Winners of the Talents for Ukraine grant program from the Charity Fund of the Kyiv School of Economics (KSE Foundation). Фото коллаж Анастасия Решетник

For over 15 years, Ukrainian Vyshyvanka Day has been celebrated worldwide – from the USA to Brazil and from Australia to Israel. For the past two years, people in various countries have learned about the history, current realities, and Ukrainian artists through the Ukrainian Art History channel. Throughout the 10 years of war in Ukraine, human rights activists from the Center for Civil Liberties have been telling the world about Ukrainians as fighters for freedom.

This is just a small part of the global initiatives launched, implemented, and scaled by a cohort of Ukrainian activists. They are ambassadors of Ukraine to the world, known as global Ukrainians. These people work in education, science, engineering, mathematics, technology, culture, ecology, and other vital social development fields. For the second year in a row, they have become winners of the Talents for Ukraine grant program, initiated by the Kyiv School of Economics Charity Foundation (KSE Foundation). 

Forbes BrandVoice highlights three of the many talented global Ukrainians whose work in promoting Ukraine worldwide has been recognized with grants by the KSE Foundation team.

Lesia Voroniuk

cultural curator, 36 years old, Chernivtsi

She founded World Vyshyvanka Day, which has engaged people from over 100 countries, including students, high-ranking officials, and politicians. Her initiative transformed the vyshyvanka from a clothing item into a political symbol of solidarity with Ukraine and became a platform for advocating Ukraineʼs interests globally.

Lesia Voroniuk, cultural curator

Lesia Voroniuk, cultural curator

In 2006, Lesia suggested her fellow students come to the university wearing traditional embroidered clothing. «In the first year, it wasn’t easy to start wearing the vyshyvanka – it was considered unfashionable at the time», recalls Lesia. However, this initiative has yielded impressive positive results – today, Vyshyvanka Day is celebrated in over 100 countries. 

In 2015, Lesia became the co-founder and head of the public association «World Vyshyvanka Day», which has since implemented over 70 cultural projects in Ukraine and abroad. The teamʼs most significant achievement is Vyshyvanka Day, celebrated worldwide on the third Thursday of May. 

«We work on this Day year-round: organizing exhibitions, diplomatic receptions, going on expeditions to collect authentic material, publishing books, and making documentaries», says Lesia Voroniuk.

Before the war, the team of the public association focused on art festivals, lectures, and exhibitions. Now, they have shifted their focus to research, exploring topics yet to be discussed. «Currently, the book «Imperishable. Ukrainian State Symbols in Embroidery and Weaving» is being published for the third time in both Ukrainian and English.
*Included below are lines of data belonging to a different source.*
-- ==== Sys2Proof/Machine/State.lean ====
section
/-!
DEFINITION. The state of the block as plain data, the state after reset, and the reasons a step can stop.
-/

namespace Sys2Proof.Machine

/-- One supply input at J5 as R49 sees it: its voltage in millivolts, its validity and surge state. -/
structure InputPin where
  mv : Int := 0
  valid : Bool := false
  surge : Bool := false
  /-- its own 1 ms average in millivolts (R53, R59); for an input the module does not draw from, its last voltage (log 44) -/
  avg : Nat := 0
  deriving DecidableEq, Repr

/-- The states of the TAP controller (R40, IEEE 1149.1). -/
inductive TapState where
  | testLogicReset | runTestIdle
  | selectDr | captureDr | shiftDr | exit1Dr | pauseDr | exit2Dr | updateDr
  | selectIr | captureIr | shiftIr | exit1Ir | pauseIr | exit2Ir | updateIr
  deriving DecidableEq, Repr

/-- Supply inputs, hold-up store, limiter and pins of J5 and J6 (02). -/
structure Supply where
  /-- input A (R49, R51, R52) -/
  pinA : InputPin := {}
  /-- input B (R49, R51, R52) -/
  pinB : InputPin := {}
  /-- the input the module draws from (R58) -/
  selected : Option Input := none
  /-- V_in, the 1 ms average of the selected input (R53) -/
  vin : Nat := 0
  /-- modes V_in permits, with the hysteresis of its thresholds (R56) -/
  voltOk : Nat := 3
  /-- both inputs were lost since the last power-good (R84) -/
  lostBoth : Bool := true
  /-- power-good holds (R50) -/
  powerGood : Bool := false
  /-- the power-fail sequence is running (R60) -/
  powerFail : Bool := false
  /-- the input a running switch-over transfers to (R59) -/
  switchTo : Option Input := none
  /-- V_in on the new input is still being averaged (R62) -/
  avgWait : Bool := false
  /-- core clock the limiter sets (R54, R68) -/
  coreMhz : Nat := 3200
  /-- bound that the junction temperature sets on the core clocks; below 3.6 GHz while they step down or back up (R68) -/
  thermCap : Nat := 3600
  /-- consecutive 1 µs samples of the input power above P_env (R53) -/
  overFor : Nat := 0
  /-- the samples of the last 100 ms, newest first, in milliwatts (R53) -/
  samples : List Nat := []
  /-- the limiter lowers the engines' issue rate (R54) -/
  engLimited : Bool := false
  /-- surges seen (also in the lifetime records) (R52) -/
  surges : Nat := 0
  /-- switch-overs (also in the lifetime records) (R61) -/
  switchOvers : Nat := 0
  /-- hottest junction last measured (R68) -/
  junctionMc : Int := 25000
  /-- module time since which every junction has been below 98 degrees (R96) -/
  coolSince : Option Nat := some 0
  /-- 95 degree action active: core clocks stepping down (R68) -/
  throttle : Bool := false
  /-- 100 degree action active: engines at half issue rate (R68) -/
  hot100 : Bool := false
  /-- a thermal trip has occurred and has not been ended (R68) -/
  trip : Bool := false
  /-- inlet-temperature warning reported (R70) -/
  inletWarn : Bool := false
  /-- regulators out of regulation (R451) -/
  railFault : Nat := 0
  /-- MOD_ID as last sampled (open straps read 1) (R39) -/
  modId : BitVec 12 := 0xFFF
  /-- BOOT_SEL as last sampled (R39) -/
  bootSel : Bool := true
  /-- mated with a carrier (R37) -/
  inserted : Bool := false
  /-- alarm conditions Kydin asserts (R48, R545) -/
  alarmKydin : Nat := 0
  /-- SMB_ALERT_N driven low (R38, R552) -/
  smbAlert : Bool := false
  /-- instruction in the TAP (R40) -/
  jtagInsn : Option JtagInsn := none
  /-- state of the TAP controller (R40, IEEE 1149.1) -/
  tap : TapState := .testLogicReset
  /-- boundary-scan register: the update stage of the output cells (R40) -/
  scan : BitVec 23 := 0
  deriving DecidableEq, Repr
This book features over 200 embroidered shirts and towels created and preserved by Ukrainians during the Soviet era. It was their form of resistance against totalitarianism and opposition to Soviet rule», explains Lesia.

World Vyshyvanka Day is a global initiative aimed at Ukraine and the world. Lesia Voroniuk is confident that its international promotion will make Ukraine an important player in international relations. Over the past two years, global interest in Ukraine has increased, notes the cultural curator. However, hybrid associations with the USSR and incorrect narratives about Ukrainians and Russians still persist. We want foreigners to see us as a strong, self-sufficient nation. We need to assert ourselves through the cultural context.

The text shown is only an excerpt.